When you release the mouse, you see an object that looks a bit like a bar of soap — great for text boxes, picture frames, a corner on a neighborhood block. The possibilities are endless!
While clicking and dragging the shape of the rounded rectangle, adjust the rounded corner radius by pressing the up- and down-arrows keys on the keyboard. Pressing up arrow increases the radius, and pressing the down arrow decreases it.
To open a dialog box where you can put in your own specific measured parameters (radius of the corners and size of the sides on the rectangle), activate the Rounded Rectangle tool and simply click on the artboard.
The ellipse tool
Just like using the Rectangle and Rounded Rectangle tool, click the Ellipse tool and then drag to create an ellipse or oval on your artboard.
To create a circle at any size your monitor will allow, activate the Ellipse tool and hold down Shift while creating the shape.
Edit a circle shape by activating the Direct Selection tool and then clicking and dragging any of its points to reshape the circle. When you click a point, notice that the selection produces two more handles on either side of the point. These arc-editing handles can be used to reshape the arc within that circle.
The polygon tool
Moving on to the next tool in the Shapes menu, click and hold the Shape tool icon to find and select the Polygon Shape tool. Click and drag on the artboard, and a hexagon appears.
To edit the polygon while creating it, use the up and down arrows on the keyboard to change the number of sides on the shape you’re creating. Pressing the up arrow adds more sides; pressing the down arrow decreases the number of sides. You can make something as complicated as an octagon or as simple as a triangle by simply tapping the up and down arrows on the keyboard.
The star tool
Find the Star tool icon in the fly-out menu that opens under the Shape tool. To make (and tweak) stars, select the Star tool and then click and drag on the artboard to create a star shape.

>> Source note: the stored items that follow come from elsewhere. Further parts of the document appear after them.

-- ==== Sys2Proof/Tests/Slice0.lean ====
section
/-! SUPPORT. The model's own tests: words written out from the spec's encodings, ill-formed terms, one-step vectors of
95_test_vectors.md, and for every statement with hypotheses a concrete state that meets them. -/

namespace Sys2Proof.Tests

open Sys2Proof.Machine

/-! ### Helpers -/

/-- One field of the state an outcome answers. -/
def field {α : Type} (o : Host.Outcome State Fault Refusal) (f : State → α) : Option α :=
  match o with
  | .next s => some (f s)
  | .fault _ => none
  | .refused _ => none

/-- The fault of an outcome. -/
def faultOf (o : Host.Outcome State Fault Refusal) : Option Fault :=
  match o with
  | .next _ => none
  | .fault r => some r
  | .refused _ => none

/-- SEED 123456789, F_CLK 72 MHz, 16-bit timer, EX_PN (95_test_vectors.md). -/
def demo : State :=
  { State.reset with
    lcg := 123456789#32
    pn := 0x247#11
    params := ⟨123456789#32, 72000000, 16, 16⟩ }

/-- `demo` with a clock. -/
def clocked (f : Nat) : State := { demo with params := ⟨123456789#32, f, 16, 16⟩ }

/-- `demo` with one access pending. -/
def facing (a : Access) : State := { demo with pending := [.access a] }

/-- `demo` at index `i` with a sample. -/
def pushing (i : Fin 101) (a : Word) : State := { demo with idx := i, sampleIn := a }

/-! ### Words written out from the encoding (30_encoding.md R61, R64): ZERO, IMM, UNIT, FN -/

theorem test_decode_lcgnext : decode .hopCmd 0b00000000000000000000000000010001#32 = .ok .lcgnext := by decide
theorem test_decode_frqnext : decode .hopCmd 0b00000000000000000000000000010010#32 = .ok .frqnext := by decide
theorem test_decode_tprog : decode .hopCmd 0b00000000000000000000000000010011#32 = .ok .tprog := by decide
theorem test_decode_stsig_off : decode .hopCmd 0b00000000000000000000000000010100#32 = .ok (.stsig false) := by decide
theorem test_decode_stsig_on : decode .hopCmd 0b00000000000000000000000100010100#32 = .ok (.stsig true) := by decide
theorem test_decode_spstart : decode .sprCmd 0b00000000000000000000000000100001#32 = .ok .spstart := by decide
theorem test_decode_sppush : decode .sprCmd 0b00000000000000000000000000100010#32 = .ok .sppush := by decide

theorem test_encode_words :
    [Instr.lcgnext, .frqnext, .tprog, .stsig false, .stsig true, .spstart, .sppush].map encode =
      [0x11#32, 0x12#32, 0x13#32, 0x14#32, 0x114#32, 0x21#32, 0x22#32] := by decide

theorem test_table_words :
    [0x11, 0x12, 0x13, 0x14, 0x114, 0x21, 0x22].map (decodeTableWord 32) =
      [some .lcgnext, some .frqnext, some .tprog, some (.stsig false), some (.stsig true), some .spstart,
        some .sppush] := by decide

/-- The illegal words of vector V7. -/
theorem test_decode_illegal :
    [0x0#32, 0xFFFFFFFF#32, 0x10#32, 0x15#32, 0x1F#32, 0x111#32, 0x112#32, 0x113#32, 0x214#32, 0x80000014#32, 0x21#32,
        0x01#32, 0x31#32].all (fun w => (decode .hopCmd w).toOption.isNone) = true ∧
      [0x0#32, 0x11#32, 0x20#32, 0x23#32, 0x121#32, 0x122#32, 0x10022#32].all
        (fun w => (decode .sprCmd w).toOption.isNone) = true := by decide

/-- Bytes are laid out least significant first, and a command is four of them. -/
theorem test_decode_bytes :
    decodeBytes .hopCmd [0x14#8, 0x01#8, 0x00#8, 0x00#8] = some (.stsig true) ∧
      decodeBytes .hopCmd [0x14#8, 0x01#8] = none := by decide

/-! ### Ill-formed terms are refused -/

theorem test_wf_every_command_word : (Instr.stsig true).wf = true ∧ Instr.sppush.wf = true := by decide
theorem test_wf_frame_index : (HostStmt.rdb 400).wf = true ∧ (HostStmt.rdb 401).wf = false := by decide
theorem test_wf_spread_length :
    (HostStmt.spread100 (List.replicate 100 0#32)).wf = true ∧
      (HostStmt.spread100 (List.replicate 99 0#32)).wf = false := by decide
theorem test_wf_clock : (Params.mk 0#32 1 16 16).wf = true ∧ (Params.mk 0#32 0 16 16).wf = false ∧
    (Params.mk 0#32 (2 ^ 64) 16 16).wf = false := by decide
theorem test_wf_widths : (Params.mk 0#32 1 32 32).wf = true ∧ (Params.mk 0#32 1 0 16).wf = false ∧
    (Params.mk 0#32 1 33 16).wf = false ∧ (Params.mk 0#32 1 16 0).wf = false ∧
    (Params.mk 0#32 1 16 33).wf = false := by decide
theorem test_wf_memory : Memory.wf [(0, 1#8), (399, 2#8)] = true ∧ Memory.wf [(1, 1#8), (0, 2#8)] = false ∧
    Memory.wf [(3, 0#8)] = false ∧ Memory.wf [(400, 1#8)] = false := by decide

/-! ### LCGNEXT and FRQNEXT (vectors V1, V2 and the table of R86) -/

theorem test_lcg_corners :
    [0#32, 1#32, 2#32, 2147483646#32, 2147483647#32, 2147483648#32, 4294967294#32, 4294967295#32].map lcgStep =
      [0#32, 48271#32, 96542#32, 2147435376#32, 0#32, 48271#32, 0#32, 48271#32] := by decide

theorem test_lcg_sequence :
    [115541394#32, 283598515#32, 1523151587#32, 652633738#32, 1845549155#32, 291648857#32, 1426670162#32].map lcgStep =
      [283598515#32, 1523151587#32, 652633738#32, 1845549155#32, 291648857#32, 1426670162#32, 1289797906#32] := by
  decide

To edit a star, use the arrow keys on the keyboard. You can create a sun shape by pressing the up arrow or go as far as a triangle shape by pressing the down arrow. This comes in handy for making light flashes or just stars for a flag.
While clicking and dragging to make the star shape, hold down Cmd/Ctrl to pull out the points on the star shape to make for more pronounced shine spikes.
If you activate the Star tool and click the artboard, a dialog box appears where you can add more precise measurements for your star artwork: for example, the size of radius 1 (the inner points of the star) and radius 2 (the outer points of the start) as well as the overall number of outer points. (See the figure.)
The flare tool
The Flare tool is a specialty item with dramatic properties: not really a shape but kinda. Think of a photo you’ve shot or seen that has lens flare, when it’s not well exposed and is marred with big balls and streaks of light. (Okay, sometimes lens flare is pretty cool.) The one drawback to using the Flare tool is that it must be used on a black background.